> Try it
Count every line in the entries that contains "copied". Report that count alone.

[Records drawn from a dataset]

theorem Dev.atBoundary_inv (d : Dev) (x : Running) (copied : Nat) (h1 : d.inv) :
    (Dev.atBoundary d x copied).1.inv := by
  unfold Dev.atBoundary
  repeat' first
    | with_reducible assumption
    | with_reducible apply keep_ite
    | with_reducible apply keep_ite1
    | with_reducible apply keep_ite2
    | with_reducible apply Dev.setBytes_inv
    | (intro x; refine keep_have x ?_ ?_ <;> first | (show x.inv; unfold x) | (intro _; clear_value x))
    | (intro x; refine keep_have1 x ?_ ?_ <;> first | (show x.1.inv; unfold x) | (intro _; clear_value x))
    | (intro x; refine keep_have2 x ?_ ?_ <;> first | (show x.2.inv; unfold x) | (intro _; clear_value x))
    | (intro x; clear_value x)
    | intro _
    | lift_lets
    | simp only [keep_mk]
    | split
    | dsimp only

theorem cipherSuspend_inv (x : BlockBoundary) (d : Dev) (h1 : d.inv) :
    (cipherSuspend x d).inv := by
  unfold cipherSuspend
  repeat' first
    | with_reducible assumption
    | with_reducible apply keep_ite
    | with_reducible apply keep_ite1
    | with_reducible apply keep_ite2
    | with_reducible apply Dev.atBoundary_inv
    | with_reducible apply Dev.setEngine_inv
    | with_reducible apply Dev.engineTake_inv
    | (intro x; refine keep_have x ?_ ?_ <;> first | (show x.inv; unfold x) | (intro _; clear_value x))
    | (intro x; refine keep_have1 x ?_ ?_ <;> first | (show x.1.inv; unfold x) | (intro _; clear_value x))
    | (intro x; refine keep_have2 x ?_ ?_ <;> first | (show x.2.inv; unfold x) | (intro _; clear_value x))
    | (intro x; clear_value x)
    | intro _
    | lift_lets
    | simp only [keep_mk]
    | split
    | dsimp only

theorem Dev.copyLost_inv (d : Dev) (x : Running) (h1 : d.inv) :
    (Dev.copyLost d x).inv := by
  unfold Dev.copyLost
  repeat' first
    | with_reducible assumption
    | with_reducible apply Dev.cphComplete_inv
    | intro _
    | dsimp only

theorem Dev.engineRetire_inv (d : Dev) (n : Nat) (h1 : d.inv) :
    (Dev.engineRetire d n).inv := by
  unfold Dev.engineRetire
  repeat' first
    | with_reducible assumption
    | with_reducible apply Dev.restart_inv
    | with_reducible apply Dev.setEngine_inv
    | with_reducible apply Dev.done_inv
    | with_reducible apply Dev.copyLost_inv
    | with_reducible refine keep_foldl (fun d x hd => ?_) ?_
    | with_reducible refine keep_foldl1 (fun d x hd => ?_) ?_
    | (intro x; refine keep_have x ?_ ?_ <;> first | (show x.inv; unfold x) | (intro _; clear_value x))
    | (intro x; refine keep_have1 x ?_ ?_ <;> first | (show x.1.inv; unfold x) | (intro _; clear_value x))
    | (intro x; clear_value x)
    | intro _
    | lift_lets
    | simp only [keep_mk]
    | dsimp only

theorem Dev.engineNext_inv (d : Dev) (n : Nat) (h1 : d.inv) :
    (Dev.engineNext d n).inv := by
  unfold Dev.engineNext
  repeat' first
    | with_reducible assumption
    | with_reducible apply keep_ite
    | with_reducible apply keep_ite1
    | with_reducible apply Dev.engineTake_inv
    | with_reducible apply Dev.setEngine_inv
    | (intro x; refine keep_have x ?_ ?_ <;> first | (show x.inv; unfold x) | (intro _; clear_value x))
    | (intro x; refine keep_have1 x ?_ ?_ <;> first | (show x.1.inv; unfold x) | (intro _; clear_value x))
    | (intro x; clear_value x)
    | intro _
    | lift_lets
    | simp only [keep_mk]
    | split
    | dsimp only

theorem Dev.runningEnds_inv (d : Dev) (x : Running) (h1 : d.inv) :
    (Dev.runningEnds d x).inv := by
  unfold Dev.runningEnds
  repeat' first
    | with_reducible assumption
    | with_reducible apply keep_ite
    | with_reducible apply keep_ite1
    | with_reducible apply keep_ite2
    | with_reducible apply Dev.cphComplete_inv
    | with_reducible apply Dev.romInput_inv
    | (intro x; refine keep_have x ?_ ?_ <;> first | (show x.inv; unfold x) | (intro _; clear_value x))
    | (intro x; refine keep_have1 x ?_ ?_ <;> first | (show x.1.inv; unfold x) | (intro _; clear_value x))
    | (intro x; refine keep_have2 x ?_ ?_ <;> first | (show x.2.inv; unfold x) | (intro _; clear_value x))
    | (intro x; clear_value x)
    | intro _
    | lift_lets
    | split
    | dsimp only

theorem Dev.bufferLost_inv (d : Dev) (n : Nat) (res : Nat) (h1 : d.inv) :
    (Dev.bufferLost d n res).inv := by
  unfold Dev.bufferLost
  repeat' first
    | with_reducible assumption
    | with_reducible apply keep_ite
    | with_reducible apply keep_ite1
    | with_reducible apply Dev.engineRetire_inv
    | (intro x; refine keep_have x ?_ ?_ <;> first | (show x.inv; unfold x) | (intro _; clear_value x))
    | (intro x; refine keep_have1 x ?_ ?_ <;> first | (show x.1.inv; unfold x) | (intro _; clear_value x))
    | (intro x; clear_value x)
    | intro _
    | lift_lets
    | simp only [keep_mk]
    | split
    | dsimp only

theorem cipherRequestDone_inv (n : Nat) (fault : CipherFault) (d : Dev) (h1 : d.inv) :
    (cipherRequestDone n fault d).inv := by
  unfold cipherRequestDone
  repeat' first
    | with_reducible assumption
    | with_reducible apply keep_ite
    | with_reducible apply keep_ite1
    | with_reducible apply keep_ite2
    | with_reducible apply Dev.setEngine_inv
    | with_reducible apply Dev.runningEnds_inv
    | with_reducible apply Dev.fetch_inv
    | with_reducible apply Dev.cphComplete_inv
    | with_reducible apply Dev.permanent_inv
    | with_reducible apply Dev.bufferLost_inv
    | with_reducible apply Dev.copyLost_inv
    | with_reducible apply Dev.engineNext_inv
    | with_reducible apply Dev.cphRefillAll_inv
    | with_reducible apply Dev.sweepDoomed_inv
    | with_reducible apply Dev.settle_inv
    | (intro x; refine keep_have x ?_ ?_ <;> first | (show x.inv; unfold x) | (intro _; clear_value x))
    | (intro x; refine keep_have1 x ?_ ?_ <;> first | (show x.1.inv; unfold x) | (intro _; clear_value x))
    | (intro x; refine keep_have2 x ?_ ?_ <;> first | (show x.2.inv; unfold x) | (intro _; clear_value x))
    | (intro x; clear_value x)
    | intro _
    | lift_lets
    | simp only [keep_mk]
    | split
    | dsimp only

theorem bulkAge_inv (id : Nat) (d : Dev) (h1 : d.inv) :
    (bulkAge id d).inv := by
  unfold bulkAge
  repeat' first
    | with_reducible assumption
    | with_reducible apply keep_ite
    | with_reducible apply Dev.bump_inv
    | intro _
    | simp only [keep_mk]
    | split
    | dsimp only

theorem cipherDomainTimeout_inv (id : Nat) (d : Dev) (h1 : d.inv) :
    (cipherDomainTimeout id d).inv := by
  unfold cipherDomainTimeout
  repeat' first
    | with_reducible assumption
    | with_reducible apply Dev.unqueue_inv
    | with_reducible apply Dev.cphComplete_inv
    | with_reducible apply Dev.domainOff_inv
    | with_reducible apply Dev.cphRefillAll_inv
    | with_reducible apply Dev.settle_inv
    | intro _
    | simp only [keep_mk]
    | split
    | dsimp only

theorem Dev.dropResult_inv (d : Dev) (id : Nat) (h1 : d.inv) :
    (Dev.dropResult d id).inv := by
  unfold Dev.dropResult
  repeat' first
    | with_reducible assumption
    | intro _
    | simp only [keep_mk]
    | dsimp only

theorem nodeUnwrapDone_inv (s : Nat) (d : Dev) (h1 : d.inv) :
    (nodeUnwrapDone s d).inv := by
  unfold nodeUnwrapDone
  repeat' first
    | with_reducible assumption
    | with_reducible apply keep_ite
    | with_reducible apply keep_ite1
    | with_reducible apply keep_ite2
    | with_reducible apply Dev.nodeUnwrap_inv
    | with_reducible apply Dev.unqueue_inv
    | with_reducible apply Dev.keyRefused_inv
    | with_reducible apply Dev.cphRefillAll_inv
    | with_reducible apply Dev.settle_inv
    | with_reducible refine keep_foldl (fun d x hd => ?_) ?_
    | with_reducible refine keep_foldl1 (fun d x hd => ?_) ?_
    | (intro x; refine keep_have x ?_ ?_ <;> first | (show x.inv; unfold x) | (intro _; clear_value x))
    | (intro x; refine keep_have1 x ?_ ?_ <;> first | (show x.1.inv; unfold x) | (intro _; clear_value x))
    | (intro x; refine keep_have2 x ?_ ?_ <;> first | (show x.2.inv; unfold x) | (intro _; clear_value x))
    | (intro x; clear_value x)
    | intro _
    | lift_lets
    | simp only [keep_mk]
    | split
    | dsimp only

> Finished task
2